South Africa refugees1

KIM HARRISBERG, of Thomson Reuters Foundation, reports on claims from refugees and asylum seekers that challenges with renewing their permits on the country’s new online system leave them at risk of deportation and harassment…

Durban, South Africa 
Thomson Reuters Foundation

When her refugee permit expired in June last year, Congolese nurse Marseline Buhoro started getting calls from her bank in Johannesburg saying her account would be frozen.

Then her children’s university told her they would not be able to graduate because her family was technically undocumented.

Buhoro pleaded for a grace period, explaining she had finally figured out how to apply for a renewal using the government’s new online system but had been waiting months for confirmation that her application went through.

“It’s like a second trauma,” said the 53-year-old nurse who came to South Africa in 2005 to escape a civil war that killed her husband and three of her children.

“They freeze your account, your landlord is on your neck, you can’t buy food because you have no access to money – then it’s the stigma of being in the country illegally,” she told the Thomson Reuters Foundation in a phone interview.

South Africa refugees1

Congolese refugee Nicole Kabeya poses for a photo in front of artwork made by refugees at the Refugee Social Service where she works in Durban, South Africa, on 2nd February. PICTURE: Thomson Reuters Foundation/Kim Harrisberg.

The new online system that went live in April 2021 was supposed to be a lifeline for refugees and asylum seekers who had not been able to renew their permits since refugee reception centres closed in 2020 during the national COVID-19 shutdown.

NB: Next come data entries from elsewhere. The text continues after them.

-- ==== Sys2Proof/Machine/Step.lean ====
section
/-! DEFINITION. The step of the machine, and how an instruction of the opcode table is presented to it. -/

namespace Sys2Proof.Machine

/-- One step of one agent (00_scope.md R7, 20_memory.md R61). -/
def step (s : State) : Host.Outcome State Fault Refusal := nextStep s

/-- `s` with the instruction whose bits are `w` presented next (log entry 15). -/
def State.withFetchWord (s : State) (nbits w : Nat) : State := presentNext (BitVec.ofNat 32 (w % 2 ^ nbits)) s

end Sys2Proof.Machine
end

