/-! ### The mode (60_exceptions.md R220) -/

/-- A request that moves the mode raises no fault where it does so, and every other request that raises none keeps
it. -/
theorem modeAfter_eq_of_faultOf {i : Instr} {m : Mode} (hf : faultOf i m = none) :
    modeAfter i m =
      if i = .init ∧ m = .uninit then .disabled
      else if i = .enable ∧ m = .disabled then .enabled
      else if i = .disable ∧ m = .enabled then .disabled
      else m := by
  cases i with
  | init =>
    cases m with
    | uninit => rfl
    | disabled | enabled => cases hf
  | enable =>
    cases m with
    | disabled => rfl
    | uninit | enabled => cases hf
  | disable =>
    cases m with
    | enabled => rfl
    | uninit | disabled => cases hf
  | _ => simp [modeAfter]

/-- Settles O47: none of the three transitions faults, so a fault leaves the mode; and no effect leads back to
UNINIT. -/
theorem modeTransitions : Obligations.ModeTransitions := by
  unfold Obligations.ModeTransitions
  constructor
  · intro i s t h
    obtain ⟨_, _, ⟨c, hf, rfl⟩ | ⟨hf, rfl⟩⟩ := exec_next i s t h
    · have hno {j : Instr} {m : Mode} (hj : faultOf j m = none) : ¬ (i = j ∧ s.mode = m) := by
        rintro ⟨rfl, rfl⟩
        rw [hj] at hf; cases hf
      rw [if_neg (hno rfl), if_neg (hno rfl), if_neg (hno rfl)]
      rfl
    · rw [(effectOf_frame i s).mode, modeAfter_eq_of_faultOf hf]
  · intro s t hst hm
    obtain ⟨rest, rfl | ⟨f, r, rfl⟩ | ⟨i, _, rfl⟩⟩ := step_cases s t hst
    · obtain ⟨m, c, he⟩ := copyStep_frame (s.setTurns rest)
      rw [he]
      exact hm
    · exact hm
    · rw [(effectOf_frame i (s.setTurns rest)).mode]
      exact mt (modeAfter_eq_uninit i s.mode) hm

end Sys2Proof.Machine

/-! ### Reset and hazards (70_reset_and_hazards.md R247, R251)

The hold by the turn of a held host and `exec_held`; then the event counts, request by request, from the events that
each effect appends. -/

namespace Sys2Proof.Machine

/-- Settles O11: a held host's turn is a step of the copy agent, which leaves the turns alone. -/
theorem copyHoldsTheHost : Obligations.CopyHoldsTheHost := by
  unfold Obligations.CopyHoldsTheHost
  intro s c h hc
  have hcopy : s.copy ≠ none := by rw [hc]; exact nofun
  refine ⟨fun w payload rest hturns => ?_, fun i hi => exec_held i s h hi hcopy⟩
  have hkept : (copyStep s).turns = s.turns := by rw [copyStep_some s c hc]
  exact ⟨copyStep s, step_heldHost h hcopy hturns, hkept, copyAdvances_copyStep hc⟩

/-! ### How many events a request appends -/

theorem lineCount_append (es fs : List Event) : lineCount (es ++ fs) = lineCount es + lineCount fs :=
  List.countP_append

/-- A row frame is line drives only (41_render_engine.md R138). -/
theorem lineCount_rowFrameEvents (r : RowIx) (c : ColIx → Bool) : lineCount (rowFrameEvents r c) = 194 := by
  rw [← length_rowFrameEvents r c, lineCount, List.countP_eq_length, ← List.all_eq_true]
  exact rowFrameEvents_isLine r c

/-- The notification after row 7 is an event, and no line drive. -/
theorem counts_tickEvents (s : State) :
    (lineCount (tickEvents s), (tickEvents s).length) = (194, if s.row = 7 then 195 else 194) := by
  rw [tickEvents, lineCount_append, List.length_append, lineCount_rowFrameEvents, length_rowFrameEvents]
  by_cases hrow : s.row = 7
  · rw [if_pos hrow, if_pos hrow]; rfl
  · rw [if_neg hrow, if_neg hrow]; rfl

/-- A WRITE_FRAME emits nothing, whatever its payload. -/
theorem trace_writeFrameEffect (payload : List Byte) (s : State) :
    (effectOf (.writeFrame payload) s).trace = s.trace := by
  by_cases hp : payload.length = 256
  · rw [writeFrameEffect_eq payload s hp]
  · rw [writeFrameEffect_bad payload s hp]

/-- Settles O52: a request that raises no fault has its effect, and the events of each effect are counted. -/
theorem eventCounts : Obligations.EventCounts := by
  unfold Obligations.EventCounts
  intro i s t h hfault
  obtain ⟨_, _, ⟨c, _, rfl⟩ | ⟨_, rfl⟩⟩ := exec_next i s t h
  · cases hfault
  cases i with
  | init => exact ⟨_, congrArg State.trace (initEffect_eq s), rfl⟩
  | writeFrame payload => exact ⟨[], by rw [trace_writeFrameEffect, List.append_nil], rfl⟩
  | enable | disable | setPeriod _ | latch _ => exact ⟨_, rfl, rfl⟩
  | shift byte => exact ⟨byteEvents byte, by rw [shiftEffect_eq], rfl⟩
  | command cmd data => exact ⟨commandEvents cmd data, by rw [commandEffect_eq], rfl⟩
  | tick =>
    by_cases hm : s.mode = .enabled
    · refine ⟨tickEvents s, by rw [tickEffect_enabled s hm, rowRender_eq], ?_⟩
      exact (counts_tickEvents s).trans (if_pos hm).symm
    · exact ⟨[], by rw [tickEffect_ignored s hm, List.append_nil], (if_neg hm).symm⟩

end Sys2Proof.Machine

/-! ### The words the spec and the opcode table write out (30_encoding.md R73, 95_test_vectors.md)

The words of the test vectors are `encodeWord` of their requests; a word presented next is the turn of its own port, so
that its request is the one that the step runs. -/

namespace Sys2Proof.Machine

But refugee rights groups warn that tens of thousands of applicants have been struggling to navigate the new system or have failed to receive responses to their applications, causing them to miss a December 2021 deadline for permit renewals.

“It’s like a second trauma. They freeze your account, your landlord is on your neck, you can’t buy food because you have no access to money – then it’s the stigma of being in the country illegally.”

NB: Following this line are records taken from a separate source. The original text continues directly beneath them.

-- ==== Sys2Proof/Machine/State.lean ====
section
/-! DEFINITION. The state of the core (10_state.md, "exactly" the pieces R6 lists), the reasons a step can stop, and
the state after reset (R90). -/

namespace Sys2Proof.Machine

/-- The run status (R16). -/
inductive RunStatus where
  /-- Constructed, not yet started. -/
  | ready
  /-- The loop is stepping. -/
  | running
  /-- The loop ended at a `0x0000` opcode. -/
  | halted
  /-- The loop ended at a fault. -/
  | faulted
  deriving DecidableEq, Repr

/-- The four fault causes of the hardware (R71). A fault is a state the core enters (R78), not an outcome of `step`. -/
inductive FaultCause where
  /-- `CALL` with `sp = 16` (R72). -/
  | stackOverflow
  /-- `RET` with `sp = 0` (R73). -/
  | stackUnderflow
  /-- An opcode that matches no row of the opcode map (R74). -/
  | unknownOpcode
  /-- A fetch with `pc + 1 > 0xFFF` (R75). -/
  | fetchOutOfBounds
  deriving DecidableEq, Repr

/-- Memory: the listed bytes, addresses strictly rising, none equal to what an unlisted address reads as
(`Memory.wf` of Machine/Ops.lean). -/
abbrev Memory := List Host.Cell

/-- The architectural state (R6). -/
structure State where
  /-- `x[0]` to `x[15]`, V0 to VF (R8). -/
  regs : Vector Byte 16
  /-- The program counter (R11). -/
  pc : Word
  /-- `stack[0]` to `stack[15]`, the saved return addresses (R13). -/
  stack : Vector Word 16
  /-- The next free slot of the stack, 0 to 16 (R14). -/
  sp : Fin 17
  /-- `mem[0x000]` to `mem[0xFFF]` (R21). -/
  mem : Memory
  /-- The run status (R16). -/
  status : RunStatus
  /-- `fault_cause`; `none` is code 0, "no fault" (R17, R71). -/
  faultCause : Option FaultCause
  /-- `fault_pc` (R17). -/
  faultPc : Word
  /-- `fault_opcode` (R17). -/
  faultOpcode : Opcode
  deriving DecidableEq, Repr

/-- Why `step` answers no next state. Steps happen only in `Running` (R16), so in every other status the spec gives
no step at all; the model stops there by name (log 1). No instruction raises one of these. -/
inductive Fault where
  /-- Raised by `step` in status `Ready`: the host has not started the core (R92). Safe: no behaviour is invented. -/
  | notStarted
  /-- Raised by `step` in status `Halted`: terminal until reset (R16, R88). Safe: no behaviour is invented. -/
  | afterHalt
  /-- Raised by `step` in status `Faulted`: terminal until reset (R16, R79). Safe: no behaviour is invented. -/
  | afterFault
  deriving DecidableEq, Repr

/-- Why an instruction is refused. -/
inductive Refusal where
  /-- Raised by an arm of `exec` whose instruction has no meaning yet; no arm does. Safe: the model stops. -/
  | notModelled (mnemonic : String)
  deriving DecidableEq, Repr

/-- The state after reset, which is machine construction (R89, R90): every register, stack entry and memory byte 0,
`pc` at the entry point, the stack empty, status `Ready`, no fault recorded. -/
def State.reset : State where
  regs := Vector.replicate 16 0
  pc := Config.entryPoint
  stack := Vector.replicate 16 0
  sp := 0
  mem := []
  status := .ready
  faultCause := none
  faultPc := 0
  faultOpcode := 0

end Sys2Proof.Machine
end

– Congolese nurse Marseline Buhoro, who moved to South Africa in 2005 to escape a civil war that killed her husband and three of her children.

In late February, the Department of Home Affairs announced in a government gazette that a new deadline would come into effect, giving applicants until the end of April, 2022, to renew their permits.

But with South Africa’s refugee reception offices still closed, those struggling with the online system face the risk of deportation, bank account closures, evictions and police harassment once the new deadline passes.

While moving government services online can help save time and money, refugee advocates say it can also worsen the so-called digital divide – the gap between those who can access and know how to use the internet and computers and those who don’t.

Only half of African countries teach computer skills at school, compared with 85 per cent of schools globally, according to the World Bank.

Internet connectivity is another challenge, with figures from the International Finance Corporation showing less than a quarter of Africans have online access – in Europe, the figure is 80 per cent.

“Younger refugees have computer literacy, but many of the older refugees have limited experience on a computer,” said Abigail Dawson, an advocacy officer at the Jesuit Refugee Service, an international charity.

“Most refugees and asylum seekers work in the informal sector with precarious incomes. Data and access to wi-fi are an unexpected expense when having to go to an internet cafe,” Dawson said in emailed comments.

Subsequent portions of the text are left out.